-- Opening Marker --
-- ==== Sys2Proof/Laws/Sync.lean ====
section
/-! SUPPORT. Small lemmas of the preamble search and of reconciliation. -/

namespace Sys2Proof.Machine

@[simp] theorem length_preambleBits : preambleBits.length = 16 := rfl

/-- One step of the scan, on any stream: the candidate at `pos`, then the stream eight bits on. -/
theorem scanFrom_step (pos : Nat) (l : List Bit) :
    scanFrom pos l =
      if l.take 16 = preambleBits then some pos
      else if 8 ≤ l.length then scanFrom (pos + 8) (l.drop 8) else none := by
  match l with
  | [] => simp [scanFrom, preambleBits, Config.preamble, byteBits]
  | [_] => simp [scanFrom]
  | [_, _] => simp [scanFrom]
  | [_, _, _] => simp [scanFrom]
  | [_, _, _, _] => simp [scanFrom]
  | [_, _, _, _, _] => simp [scanFrom]
  | [_, _, _, _, _, _] => simp [scanFrom]
  | [_, _, _, _, _, _, _] => simp [scanFrom]
  | b0 :: b1 :: b2 :: b3 :: b4 :: b5 :: b6 :: b7 :: rest =>
    have h8 : 8 ≤ (b0 :: b1 :: b2 :: b3 :: b4 :: b5 :: b6 :: b7 :: rest).length := Nat.le_add_left 8 rest.length
    rw [scanFrom, if_pos h8]
    rfl

/-- A stream shorter than the preamble holds none. -/
theorem take_sixteen_ne_of_short {l : List Bit} (h : l.length < 16) : l.take 16 ≠ preambleBits := by
  intro e
  have := congrArg List.length e
  simp at this
  omega

/-- Reconciliation makes the body exactly as long as expected (R95). -/
theorem length_reconcile (payload : List Byte) (e : Nat) : (reconcile payload e).1.length = e := by
  unfold reconcile
  split
  · simp; omega
  · split
    · simp; omega
    · simp; omega

/-- What reconciliation did (R95). -/
theorem reconcile_recon (payload : List Byte) (e : Nat) :
    (reconcile payload e).2 =
      if payload.length < e then .padded else if e < payload.length then .truncated else .equal := by
  unfold reconcile
  split
  · rfl
  · split <;> rfl

end Sys2Proof.Machine
end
-- Closing Marker --
**ACTIVITY**. Go through the data and gather every line that holds "preambleBits".

**WRITTEN RESPONSE**.
@[simp] theorem length_preambleBits : preambleBits.length = 16 := rfl
      if l.take 16 = preambleBits then some pos
  | [] => simp [scanFrom, preambleBits, Config.preamble, byteBits]
theorem take_sixteen_ne_of_short {l : List Bit} (h : l.length < 16) : l.take 16 ≠ preambleBits := by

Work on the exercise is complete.